═════ INPUT DATA ═════
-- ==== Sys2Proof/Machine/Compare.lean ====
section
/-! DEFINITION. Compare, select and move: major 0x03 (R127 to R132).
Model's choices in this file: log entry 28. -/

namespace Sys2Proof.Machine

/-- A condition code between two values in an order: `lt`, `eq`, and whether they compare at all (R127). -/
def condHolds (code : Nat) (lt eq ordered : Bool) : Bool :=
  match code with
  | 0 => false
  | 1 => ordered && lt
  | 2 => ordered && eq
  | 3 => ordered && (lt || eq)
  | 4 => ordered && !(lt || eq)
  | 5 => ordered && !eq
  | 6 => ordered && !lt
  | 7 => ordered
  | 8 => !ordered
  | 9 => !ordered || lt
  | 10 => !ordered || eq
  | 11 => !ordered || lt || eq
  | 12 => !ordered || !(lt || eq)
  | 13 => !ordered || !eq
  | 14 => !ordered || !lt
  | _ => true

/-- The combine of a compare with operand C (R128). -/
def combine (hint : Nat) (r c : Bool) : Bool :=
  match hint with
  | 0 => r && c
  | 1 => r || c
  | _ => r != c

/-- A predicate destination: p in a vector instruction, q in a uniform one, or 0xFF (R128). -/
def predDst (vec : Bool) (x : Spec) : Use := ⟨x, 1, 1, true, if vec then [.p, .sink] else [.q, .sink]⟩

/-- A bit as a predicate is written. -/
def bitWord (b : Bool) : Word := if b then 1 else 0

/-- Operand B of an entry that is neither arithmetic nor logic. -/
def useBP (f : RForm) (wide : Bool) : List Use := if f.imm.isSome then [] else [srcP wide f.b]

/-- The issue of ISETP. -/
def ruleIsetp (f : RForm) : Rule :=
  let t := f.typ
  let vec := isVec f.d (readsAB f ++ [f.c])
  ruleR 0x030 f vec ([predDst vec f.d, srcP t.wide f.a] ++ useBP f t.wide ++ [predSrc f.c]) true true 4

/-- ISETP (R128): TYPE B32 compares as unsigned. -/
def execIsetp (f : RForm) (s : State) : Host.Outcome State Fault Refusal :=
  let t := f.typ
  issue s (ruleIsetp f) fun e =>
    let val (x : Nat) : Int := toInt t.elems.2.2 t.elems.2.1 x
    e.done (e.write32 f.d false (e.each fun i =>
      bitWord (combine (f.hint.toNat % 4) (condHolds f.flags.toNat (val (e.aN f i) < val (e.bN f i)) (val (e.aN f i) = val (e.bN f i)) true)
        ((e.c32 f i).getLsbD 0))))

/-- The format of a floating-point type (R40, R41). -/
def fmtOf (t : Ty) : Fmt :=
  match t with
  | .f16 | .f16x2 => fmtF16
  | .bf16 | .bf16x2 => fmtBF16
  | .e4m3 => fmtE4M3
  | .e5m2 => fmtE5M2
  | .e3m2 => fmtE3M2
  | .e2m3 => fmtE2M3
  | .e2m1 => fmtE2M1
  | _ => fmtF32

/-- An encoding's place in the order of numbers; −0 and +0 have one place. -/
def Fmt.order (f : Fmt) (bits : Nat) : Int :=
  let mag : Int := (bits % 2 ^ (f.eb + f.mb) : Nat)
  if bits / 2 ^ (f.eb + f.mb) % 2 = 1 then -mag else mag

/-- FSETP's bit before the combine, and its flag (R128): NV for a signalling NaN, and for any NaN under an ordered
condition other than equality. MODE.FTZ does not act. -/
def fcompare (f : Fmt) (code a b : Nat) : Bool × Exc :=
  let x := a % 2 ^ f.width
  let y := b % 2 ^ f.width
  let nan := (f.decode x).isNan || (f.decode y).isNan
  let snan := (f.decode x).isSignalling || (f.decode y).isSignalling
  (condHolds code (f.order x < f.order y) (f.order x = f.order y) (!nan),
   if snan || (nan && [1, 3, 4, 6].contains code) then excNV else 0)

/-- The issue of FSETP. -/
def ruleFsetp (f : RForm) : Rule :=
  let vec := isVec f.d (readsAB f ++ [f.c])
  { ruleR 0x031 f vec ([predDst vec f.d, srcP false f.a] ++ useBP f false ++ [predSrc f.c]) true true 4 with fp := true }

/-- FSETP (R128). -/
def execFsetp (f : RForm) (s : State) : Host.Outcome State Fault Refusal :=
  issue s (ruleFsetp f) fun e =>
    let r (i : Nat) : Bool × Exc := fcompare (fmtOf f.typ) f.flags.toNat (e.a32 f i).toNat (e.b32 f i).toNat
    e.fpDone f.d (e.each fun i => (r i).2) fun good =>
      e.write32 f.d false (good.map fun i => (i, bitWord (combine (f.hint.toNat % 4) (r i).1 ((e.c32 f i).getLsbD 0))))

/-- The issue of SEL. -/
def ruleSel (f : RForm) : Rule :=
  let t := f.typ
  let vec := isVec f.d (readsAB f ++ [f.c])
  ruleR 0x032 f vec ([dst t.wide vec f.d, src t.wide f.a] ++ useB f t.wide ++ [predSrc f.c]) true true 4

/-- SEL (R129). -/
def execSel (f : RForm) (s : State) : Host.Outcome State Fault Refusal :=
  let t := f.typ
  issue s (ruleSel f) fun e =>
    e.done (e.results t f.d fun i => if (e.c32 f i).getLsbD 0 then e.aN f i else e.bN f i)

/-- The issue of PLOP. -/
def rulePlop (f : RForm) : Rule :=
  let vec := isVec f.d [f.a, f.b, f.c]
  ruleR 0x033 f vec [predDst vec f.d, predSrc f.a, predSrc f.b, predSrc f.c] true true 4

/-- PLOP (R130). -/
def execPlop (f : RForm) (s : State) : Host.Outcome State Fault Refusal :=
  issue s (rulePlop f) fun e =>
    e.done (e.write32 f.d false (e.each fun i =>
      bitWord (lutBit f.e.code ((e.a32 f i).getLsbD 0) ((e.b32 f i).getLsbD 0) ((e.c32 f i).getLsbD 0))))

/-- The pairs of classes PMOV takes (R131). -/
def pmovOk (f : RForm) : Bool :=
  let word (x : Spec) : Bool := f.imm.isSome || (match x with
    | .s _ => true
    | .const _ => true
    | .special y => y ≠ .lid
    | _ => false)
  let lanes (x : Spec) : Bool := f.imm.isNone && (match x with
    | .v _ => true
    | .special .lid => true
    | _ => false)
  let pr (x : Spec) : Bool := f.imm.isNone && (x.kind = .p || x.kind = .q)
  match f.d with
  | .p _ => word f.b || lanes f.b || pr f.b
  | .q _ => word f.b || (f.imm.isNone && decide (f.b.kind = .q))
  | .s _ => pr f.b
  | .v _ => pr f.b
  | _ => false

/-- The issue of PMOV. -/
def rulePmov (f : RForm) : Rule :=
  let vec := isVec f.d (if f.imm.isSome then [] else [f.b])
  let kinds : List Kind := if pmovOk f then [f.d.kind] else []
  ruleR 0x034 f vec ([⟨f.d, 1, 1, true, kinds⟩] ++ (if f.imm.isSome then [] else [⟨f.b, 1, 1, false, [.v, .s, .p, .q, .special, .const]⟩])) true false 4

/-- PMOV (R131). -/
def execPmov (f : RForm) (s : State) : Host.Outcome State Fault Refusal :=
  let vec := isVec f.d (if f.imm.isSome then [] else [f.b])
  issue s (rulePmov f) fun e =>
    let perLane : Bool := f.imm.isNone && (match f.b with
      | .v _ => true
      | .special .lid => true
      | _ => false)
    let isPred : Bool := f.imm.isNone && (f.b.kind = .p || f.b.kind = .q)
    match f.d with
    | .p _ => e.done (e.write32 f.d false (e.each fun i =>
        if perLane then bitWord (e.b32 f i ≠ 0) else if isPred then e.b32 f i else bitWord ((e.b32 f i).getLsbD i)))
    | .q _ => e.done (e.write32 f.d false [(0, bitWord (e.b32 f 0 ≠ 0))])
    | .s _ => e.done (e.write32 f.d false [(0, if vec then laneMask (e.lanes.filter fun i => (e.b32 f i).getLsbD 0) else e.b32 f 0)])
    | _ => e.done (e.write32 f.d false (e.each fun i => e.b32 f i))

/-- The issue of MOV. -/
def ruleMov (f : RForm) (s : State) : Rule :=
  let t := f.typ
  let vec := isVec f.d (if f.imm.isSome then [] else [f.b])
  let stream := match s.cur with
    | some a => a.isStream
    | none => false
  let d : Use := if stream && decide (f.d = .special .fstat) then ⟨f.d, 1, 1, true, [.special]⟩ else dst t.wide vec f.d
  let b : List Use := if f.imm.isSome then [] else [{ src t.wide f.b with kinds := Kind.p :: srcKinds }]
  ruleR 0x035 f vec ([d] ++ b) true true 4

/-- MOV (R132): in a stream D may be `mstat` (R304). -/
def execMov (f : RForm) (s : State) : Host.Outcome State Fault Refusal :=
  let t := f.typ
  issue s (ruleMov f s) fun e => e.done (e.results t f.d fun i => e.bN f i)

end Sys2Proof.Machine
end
═════
═════ INPUT DATA ═════
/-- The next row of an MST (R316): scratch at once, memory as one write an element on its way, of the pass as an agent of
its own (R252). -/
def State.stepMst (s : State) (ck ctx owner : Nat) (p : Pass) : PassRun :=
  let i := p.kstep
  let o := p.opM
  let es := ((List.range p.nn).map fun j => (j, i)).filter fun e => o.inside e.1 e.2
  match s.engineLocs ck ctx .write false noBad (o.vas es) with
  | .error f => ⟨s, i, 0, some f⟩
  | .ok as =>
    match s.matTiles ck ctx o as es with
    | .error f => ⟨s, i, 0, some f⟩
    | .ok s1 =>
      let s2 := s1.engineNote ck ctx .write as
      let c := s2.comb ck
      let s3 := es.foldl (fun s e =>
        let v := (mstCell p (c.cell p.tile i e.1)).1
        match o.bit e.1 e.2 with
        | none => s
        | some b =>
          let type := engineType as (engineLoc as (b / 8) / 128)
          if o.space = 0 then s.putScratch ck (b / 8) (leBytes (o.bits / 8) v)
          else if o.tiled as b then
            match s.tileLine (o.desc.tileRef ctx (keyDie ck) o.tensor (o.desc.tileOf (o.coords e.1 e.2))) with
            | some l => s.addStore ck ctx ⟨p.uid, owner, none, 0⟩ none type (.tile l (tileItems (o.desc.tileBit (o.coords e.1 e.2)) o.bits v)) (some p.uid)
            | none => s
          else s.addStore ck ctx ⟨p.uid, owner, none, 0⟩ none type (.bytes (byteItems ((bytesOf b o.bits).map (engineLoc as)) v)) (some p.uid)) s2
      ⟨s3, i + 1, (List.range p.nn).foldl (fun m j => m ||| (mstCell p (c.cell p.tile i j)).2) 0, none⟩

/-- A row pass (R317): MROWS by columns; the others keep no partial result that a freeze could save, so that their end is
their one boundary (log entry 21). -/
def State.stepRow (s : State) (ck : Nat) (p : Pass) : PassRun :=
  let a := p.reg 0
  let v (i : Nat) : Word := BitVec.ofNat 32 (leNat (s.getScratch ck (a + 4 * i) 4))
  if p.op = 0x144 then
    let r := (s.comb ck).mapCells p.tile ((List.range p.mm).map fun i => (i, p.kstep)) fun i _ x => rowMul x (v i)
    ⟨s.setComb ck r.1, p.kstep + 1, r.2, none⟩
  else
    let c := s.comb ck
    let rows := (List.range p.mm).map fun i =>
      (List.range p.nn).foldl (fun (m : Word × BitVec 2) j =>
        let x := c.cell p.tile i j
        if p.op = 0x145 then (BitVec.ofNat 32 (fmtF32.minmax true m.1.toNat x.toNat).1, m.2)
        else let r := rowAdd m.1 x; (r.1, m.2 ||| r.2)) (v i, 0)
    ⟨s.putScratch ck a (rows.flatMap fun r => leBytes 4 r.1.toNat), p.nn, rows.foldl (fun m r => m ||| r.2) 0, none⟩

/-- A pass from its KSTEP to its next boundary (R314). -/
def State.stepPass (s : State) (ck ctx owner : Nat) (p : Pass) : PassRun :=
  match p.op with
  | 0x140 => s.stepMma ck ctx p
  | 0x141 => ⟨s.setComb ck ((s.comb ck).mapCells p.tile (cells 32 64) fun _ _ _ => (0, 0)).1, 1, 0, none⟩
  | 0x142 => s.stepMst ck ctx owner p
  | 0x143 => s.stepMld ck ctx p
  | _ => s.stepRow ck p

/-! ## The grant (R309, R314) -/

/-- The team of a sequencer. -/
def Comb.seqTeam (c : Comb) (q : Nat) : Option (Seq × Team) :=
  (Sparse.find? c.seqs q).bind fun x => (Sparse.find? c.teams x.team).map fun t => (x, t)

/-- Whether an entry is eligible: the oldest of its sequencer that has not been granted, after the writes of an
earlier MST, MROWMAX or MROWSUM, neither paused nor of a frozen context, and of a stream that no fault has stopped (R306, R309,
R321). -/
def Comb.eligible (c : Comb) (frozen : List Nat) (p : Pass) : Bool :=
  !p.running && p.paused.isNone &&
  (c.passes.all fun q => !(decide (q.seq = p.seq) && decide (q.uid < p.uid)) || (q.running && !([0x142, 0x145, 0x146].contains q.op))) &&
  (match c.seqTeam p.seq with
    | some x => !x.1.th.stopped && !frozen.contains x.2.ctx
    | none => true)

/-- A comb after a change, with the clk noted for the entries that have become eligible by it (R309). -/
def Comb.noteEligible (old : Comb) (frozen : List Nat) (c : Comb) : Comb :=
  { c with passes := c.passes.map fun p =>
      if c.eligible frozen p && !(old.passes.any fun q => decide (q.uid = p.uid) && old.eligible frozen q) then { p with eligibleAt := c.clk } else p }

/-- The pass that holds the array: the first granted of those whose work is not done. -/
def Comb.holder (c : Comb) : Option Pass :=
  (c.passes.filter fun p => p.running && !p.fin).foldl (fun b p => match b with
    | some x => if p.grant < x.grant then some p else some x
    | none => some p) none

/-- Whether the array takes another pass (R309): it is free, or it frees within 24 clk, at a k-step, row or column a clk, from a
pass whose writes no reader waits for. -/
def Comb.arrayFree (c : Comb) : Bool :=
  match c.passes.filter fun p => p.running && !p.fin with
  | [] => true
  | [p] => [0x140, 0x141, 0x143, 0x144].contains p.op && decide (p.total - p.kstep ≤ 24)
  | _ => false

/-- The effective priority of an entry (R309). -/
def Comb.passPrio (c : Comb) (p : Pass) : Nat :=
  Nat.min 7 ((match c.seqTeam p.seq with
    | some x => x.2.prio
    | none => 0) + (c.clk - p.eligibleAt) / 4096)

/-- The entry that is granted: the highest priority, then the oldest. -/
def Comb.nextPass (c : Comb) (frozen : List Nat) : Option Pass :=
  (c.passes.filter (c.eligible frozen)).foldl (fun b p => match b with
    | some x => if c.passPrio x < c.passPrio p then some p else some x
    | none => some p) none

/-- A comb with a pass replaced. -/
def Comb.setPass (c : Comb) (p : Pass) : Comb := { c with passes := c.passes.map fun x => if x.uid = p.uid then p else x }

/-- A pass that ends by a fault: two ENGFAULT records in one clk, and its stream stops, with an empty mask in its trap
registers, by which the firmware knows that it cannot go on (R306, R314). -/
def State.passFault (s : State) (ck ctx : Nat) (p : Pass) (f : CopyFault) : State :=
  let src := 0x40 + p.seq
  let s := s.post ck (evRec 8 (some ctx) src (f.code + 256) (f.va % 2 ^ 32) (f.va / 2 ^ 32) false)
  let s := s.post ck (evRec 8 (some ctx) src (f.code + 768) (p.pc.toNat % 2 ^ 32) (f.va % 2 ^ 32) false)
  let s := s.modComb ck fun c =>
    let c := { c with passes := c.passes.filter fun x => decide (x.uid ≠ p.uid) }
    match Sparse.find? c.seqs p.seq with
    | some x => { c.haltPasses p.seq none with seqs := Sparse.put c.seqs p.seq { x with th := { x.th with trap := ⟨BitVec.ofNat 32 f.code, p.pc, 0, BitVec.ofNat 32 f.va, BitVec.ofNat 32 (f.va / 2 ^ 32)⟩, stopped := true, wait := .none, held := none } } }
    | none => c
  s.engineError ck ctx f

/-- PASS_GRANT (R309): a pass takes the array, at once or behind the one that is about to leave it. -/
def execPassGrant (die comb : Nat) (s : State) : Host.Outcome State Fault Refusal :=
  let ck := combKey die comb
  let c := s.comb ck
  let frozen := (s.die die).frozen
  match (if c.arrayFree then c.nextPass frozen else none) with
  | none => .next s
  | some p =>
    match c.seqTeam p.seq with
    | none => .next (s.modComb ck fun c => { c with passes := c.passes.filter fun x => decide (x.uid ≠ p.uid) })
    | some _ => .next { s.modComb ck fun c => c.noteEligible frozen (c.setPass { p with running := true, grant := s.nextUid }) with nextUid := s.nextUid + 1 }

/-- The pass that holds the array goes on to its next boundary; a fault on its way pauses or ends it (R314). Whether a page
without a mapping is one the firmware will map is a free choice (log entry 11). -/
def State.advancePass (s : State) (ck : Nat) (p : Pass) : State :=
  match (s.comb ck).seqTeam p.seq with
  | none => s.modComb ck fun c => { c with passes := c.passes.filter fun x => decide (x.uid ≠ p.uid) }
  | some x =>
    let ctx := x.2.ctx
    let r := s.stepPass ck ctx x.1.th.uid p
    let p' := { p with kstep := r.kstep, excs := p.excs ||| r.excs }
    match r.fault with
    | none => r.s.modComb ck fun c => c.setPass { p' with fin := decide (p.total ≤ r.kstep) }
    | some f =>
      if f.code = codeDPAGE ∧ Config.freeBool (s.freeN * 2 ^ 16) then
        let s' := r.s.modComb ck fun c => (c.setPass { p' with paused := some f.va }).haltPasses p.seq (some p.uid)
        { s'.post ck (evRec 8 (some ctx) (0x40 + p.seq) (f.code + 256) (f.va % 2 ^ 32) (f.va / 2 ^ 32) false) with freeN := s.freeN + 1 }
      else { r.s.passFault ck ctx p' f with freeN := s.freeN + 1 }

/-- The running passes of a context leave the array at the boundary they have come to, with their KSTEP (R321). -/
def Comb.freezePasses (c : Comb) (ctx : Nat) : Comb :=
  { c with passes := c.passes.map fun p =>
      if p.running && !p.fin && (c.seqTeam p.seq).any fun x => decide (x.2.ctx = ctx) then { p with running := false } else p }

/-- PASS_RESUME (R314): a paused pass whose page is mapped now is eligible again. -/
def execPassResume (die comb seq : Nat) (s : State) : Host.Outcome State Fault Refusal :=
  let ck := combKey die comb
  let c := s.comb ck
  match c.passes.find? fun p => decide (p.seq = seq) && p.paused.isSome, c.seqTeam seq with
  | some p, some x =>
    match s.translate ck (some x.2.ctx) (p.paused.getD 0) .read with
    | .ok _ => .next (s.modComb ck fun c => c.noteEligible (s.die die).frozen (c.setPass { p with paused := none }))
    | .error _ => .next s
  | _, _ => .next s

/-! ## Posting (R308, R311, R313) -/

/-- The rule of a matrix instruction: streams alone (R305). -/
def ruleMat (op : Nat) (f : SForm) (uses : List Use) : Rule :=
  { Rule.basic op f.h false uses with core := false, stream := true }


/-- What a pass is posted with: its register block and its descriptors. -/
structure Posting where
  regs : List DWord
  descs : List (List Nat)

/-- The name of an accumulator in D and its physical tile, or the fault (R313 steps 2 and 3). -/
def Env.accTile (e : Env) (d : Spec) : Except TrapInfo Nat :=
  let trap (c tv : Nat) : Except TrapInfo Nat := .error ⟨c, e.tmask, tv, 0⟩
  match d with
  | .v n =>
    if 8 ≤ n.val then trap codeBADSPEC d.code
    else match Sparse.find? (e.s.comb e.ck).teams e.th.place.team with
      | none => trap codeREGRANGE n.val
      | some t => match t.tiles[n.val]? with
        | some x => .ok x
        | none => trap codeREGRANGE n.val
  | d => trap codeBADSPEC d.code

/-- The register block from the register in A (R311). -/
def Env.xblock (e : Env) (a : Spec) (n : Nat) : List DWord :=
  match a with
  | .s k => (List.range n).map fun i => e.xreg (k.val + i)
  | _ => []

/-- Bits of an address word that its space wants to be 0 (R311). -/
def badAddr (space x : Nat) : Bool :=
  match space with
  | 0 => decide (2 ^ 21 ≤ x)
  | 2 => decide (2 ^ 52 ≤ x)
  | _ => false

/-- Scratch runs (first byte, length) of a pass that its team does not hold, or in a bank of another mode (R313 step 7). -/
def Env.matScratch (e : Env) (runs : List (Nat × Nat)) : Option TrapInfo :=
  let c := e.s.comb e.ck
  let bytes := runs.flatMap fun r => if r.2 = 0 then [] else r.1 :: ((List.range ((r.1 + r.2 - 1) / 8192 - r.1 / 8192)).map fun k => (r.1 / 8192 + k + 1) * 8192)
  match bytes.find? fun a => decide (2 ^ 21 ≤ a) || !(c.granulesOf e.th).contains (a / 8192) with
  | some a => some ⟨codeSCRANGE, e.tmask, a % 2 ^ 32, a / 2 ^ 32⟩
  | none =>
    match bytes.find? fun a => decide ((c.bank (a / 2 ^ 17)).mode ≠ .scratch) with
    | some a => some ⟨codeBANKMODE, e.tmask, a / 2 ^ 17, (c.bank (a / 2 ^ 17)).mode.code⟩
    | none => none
═════
**WHAT YOU ARE ASKED TO DO**
Copy whichever lines in the listing above hold "isSome".

**WRITTEN RESPONSE**
def useBP (f : RForm) (wide : Bool) : List Use := if f.imm.isSome then [] else [srcP wide f.b]
  let word (x : Spec) : Bool := f.imm.isSome || (match x with
  let vec := isVec f.d (if f.imm.isSome then [] else [f.b])
  ruleR 0x034 f vec ([⟨f.d, 1, 1, true, kinds⟩] ++ (if f.imm.isSome then [] else [⟨f.b, 1, 1, false, [.v, .s, .p, .q, .special, .const]⟩])) true false 4
  let vec := isVec f.d (if f.imm.isSome then [] else [f.b])
  let vec := isVec f.d (if f.imm.isSome then [] else [f.b])
  let b : List Use := if f.imm.isSome then [] else [{ src t.wide f.b with kinds := Kind.p :: srcKinds }]
  match c.passes.find? fun p => decide (p.seq = seq) && p.paused.isSome, c.seqTeam seq with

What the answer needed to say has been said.